Task material:
........

-- ==== Sys2Proof/Machine/Streams.lean ====
section
/-! DEFINITION. The stream buffers M1 and M2 (02 section 2.5): set-up, the fill mark read, overrun, underrun, stop, and the
stall at a window fault. -/

namespace Sys2Proof.Machine

/-- The FIFO's size, the content below which the fill mark is read, and the time between reads (R35, R36). -/
def fifoSize : Nat := 1024
def fifoLow : Nat := 512
def readTime : Nat := Config.ms 1

/-- The window size in bytes (R187). -/
def Chip.windowBytes (c : Chip) : Nat := c.win.windowKiB * 1024

/-- `n` bytes of the circular buffer from the read position on (R35). -/
def Stream.fetched (x : Stream) (m : Mem) (base n : Nat) : List Byte :=
  (List.range n).map fun i => m.read (base + x.offset + (x.readPos + i) % x.size)

/-- The bytes waiting: fill minus drain, modulo 2^32 (R35). -/
def Stream.waiting (x : Stream) (fill : Word) : Nat := (fill - x.drain).toNat

/-- Write the stream's drain mark into the window at the end of the event (R35). -/
def Chip.writeDrain (c : Chip) (m : StreamId) : Chip :=
  c.updEv fun e => { e with marks := e.marks ++ [(c.streams[m].offset - 4, c.streams[m].drain)] }

/-- The source of a stream enters STALLED; it keeps the format it had (R19, R36). -/
def Source.stall (x : Source) : Source := { x with state := .stalled, phase := none, reason := none }

/-- The read position and the marks of an overrun (R37). -/
def Stream.overran (x : Stream) (fill : Word) : Stream :=
  { x with overrun := true, readPos := (x.readPos + x.waiting fill) % x.size, drain := fill, fifo := [] }

/-- As many waiting bytes as fit are fetched (R35). -/
def Stream.fetch (x : Stream) (mem : Mem) (base : Nat) (fill : Word) : Stream :=
  let n := min (x.waiting fill) (fifoSize - x.fifo.length)
  { x with fifo := x.fifo ++ x.fetched mem base n, drain := x.drain + BitVec.ofNat 32 n,
           readPos := (x.readPos + n) % x.size }

/-- A stalled stream has a quarter of its buffer waiting: LOCKED in its format, or ACQUIRING with phase FORMAT (R36). -/
def Chip.unstall (c : Chip) (m : StreamId) : Chip :=
  let s := streamSource m
  match c.sources[s].format with
  | some f =>
    let c := c.updSource s fun x => { x with state := .locked }
    if f.compressed then c.requestAll s f (c.boundZones s) else c
  | none => c.updSource s fun x => { x with state := .acquiring, phase := some .format }

/-- A read of the fill mark is due: while the source is STALLED (R36), and while it drains with its FIFO's content below 512 bytes
(R35). A stopped stream, and one that a window fault has frozen, is not read (R38). -/
def Chip.fillDue (c : Chip) (m : StreamId) : Bool :=
  let x := c.streams[m]
  !x.stopped && !x.frozen && c.windowUp
    && (c.sources[streamSource m].state == .stalled || (c.streamDrains m && decide (x.fifo.length < fifoLow)))

/-- After a read the next one comes 1 ms later, if it is then still due (R35, R36). -/
def Chip.nextRead (c : Chip) (m : StreamId) : Chip :=
  c.updStream m fun x => { x with readTimer := if c.fillDue m then some readTime else none }

/-- What SFE does with the fill mark that it has read (R35 to R37). -/
def Chip.takeFill (c : Chip) (mem : Mem) (m : StreamId) : Chip :=
  let x := c.streams[m]
  let fill := mem.word (c.base + x.offset - 8)
  let c := c.updStream m fun y => { y with fillMark := fill }
  if x.size < x.waiting fill then
    ((c.updStream m fun y => y.overran fill).updSource (streamSource m) Source.stall).writeDrain m
  else if c.sources[streamSource m].state = .stalled then
    if x.size ≤ 4 * x.waiting fill then
      ((c.unstall m).updStream m fun y => y.fetch mem c.base fill).writeDrain m
    else c
  else (c.updStream m fun y => y.fetch mem c.base fill).writeDrain m

/-- SFE reads the fill mark (R35 to R37), where a read is due; the time that is still missing to it passes. -/
def Chip.readFill (c : Chip) (mem : Mem) (m : StreamId) : Chip :=
  let c' := c.passTimer c.streams[m].readTimer
  if c'.fillDue m then (c'.takeFill mem m).nextRead m else c

/-- The stream plays until its FIFO is empty; with nothing waiting it has underrun (R35, R36). -/
def Chip.underrun (c : Chip) (m : StreamId) : Chip :=
  if c.streamDrains m then
    let c := c.passSamples (c.streams[m]).samplesToEmpty
    if c.streams[m].fillMark = c.streams[m].drain then c.updSource (streamSource m) Source.stall else c
  else c

/-- A window fault stalls the streams that are set up and ends their window accesses (R38, R195). -/
def Chip.freezeStreams (c : Chip) : Chip :=
  ([0, 1] : List StreamId).foldl (fun c m =>
    if c.streams[m].stopped then c
    else (c.updStream m fun x => { x with frozen := true, readTimer := none }).updSource (streamSource m) Source.stall) c

/-- A buffer with its mark pair and another stream's overlap (R34). -/
def Stream.overlaps (x : Stream) (offset size : Int) : Bool :=
  !x.stopped && decide (offset - 8 < x.offset + x.size) && decide ((x.offset : Int) - 8 < offset + size)

/-- The other stream buffer. -/
def otherStream (m : StreamId) : StreamId := if m = 0 then 1 else 0

/-- The format and rate of a set-up, where the target allows them (R34). -/
def streamSettings (m : StreamId) (format rate : Int) : Option (StreamFormat × Rate) :=
  match ofCode StreamFormat.all format, ofCode [Rate.r44, Rate.r48] rate with
  | some f, some r => if m = 1 ∧ (f = .bitstream ∨ r ≠ .r48) then none else some (f, r)
  | _, _ => none

/-- The size and offset of a set-up are well formed (R34). -/
def streamShape (offset size : Int) : Bool :=
  decide (4096 ≤ size) && decide (size ≤ 1048576) && decide (size % 256 = 0) && decide (offset % 256 = 0)

/-- A stream set up: its context filled, its marks 0 and the fill mark read (R34); what this read found is tested at the next one,
1 ms later (log 47). -/
def setUpStream (offset size : Nat) (f : StreamFormat) (r : Rate) (fill : Word) : Stream where
  stopped := false
  offset := offset
  size := size
  format := f
  rate := r
  readPos := 0
  fifo := []
  fillMark := fill
  drain := 0
  overrun := false
  frozen := false
  frac := 0
  readTimer := some readTime

/-- STREAM_SETUP taken (R34): the source enters STALLED, as PCM2 or with no format, at the stream rate. -/
def Chip.startStream (c : Chip) (mem : Mem) (m : StreamId) (offset size : Nat) (f : StreamFormat) (r : Rate) : Chip :=
  let s := streamSource m
  let fill := mem.word (c.base + offset - 8)
  let c := (c.updStream m fun _ => setUpStream offset size f r fill).writeDrain m
  let c := c.updSource s fun x =>
    { x.stall with rate := some r, format := if f = .bitstream then none else some .pcm2, detail := 0 }
  let c := if f = .bitstream then c else c.handOffAll s
  c.markPage 5

/-- STREAM_STOP (R38): a set-up stream stops with the clearing actions of R26. -/
def Chip.stopStream (c : Chip) (m : StreamId) : Chip :=
  let c := c.markPage 5
  if c.streams[m].stopped then c
  else (c.updStream m fun x => { x with stopped := true, fifo := [], overrun := false, frozen := false, readTimer := none }).loseSignal
    (streamSource m)

end Sys2Proof.Machine
end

........

Problem: Look back at the data above. Transcribe exactly the lines starting at the line that contains "x with readTimer" and ending at the line that contains "else (c.updStream m fun y".

Response to this exercise:
  c.updStream m fun x => { x with readTimer := if c.fillDue m then some readTime else none }

/-- What SFE does with the fill mark that it has read (R35 to R37). -/
def Chip.takeFill (c : Chip) (mem : Mem) (m : StreamId) : Chip :=
  let x := c.streams[m]
  let fill := mem.word (c.base + x.offset - 8)
  let c := c.updStream m fun y => { y with fillMark := fill }
  if x.size < x.waiting fill then
    ((c.updStream m fun y => y.overran fill).updSource (streamSource m) Source.stall).writeDrain m
  else if c.sources[streamSource m].state = .stalled then
    if x.size ≤ 4 * x.waiting fill then
      ((c.unstall m).updStream m fun y => y.fetch mem c.base fill).writeDrain m
    else c
  else (c.updStream m fun y => y.fetch mem c.base fill).writeDrain m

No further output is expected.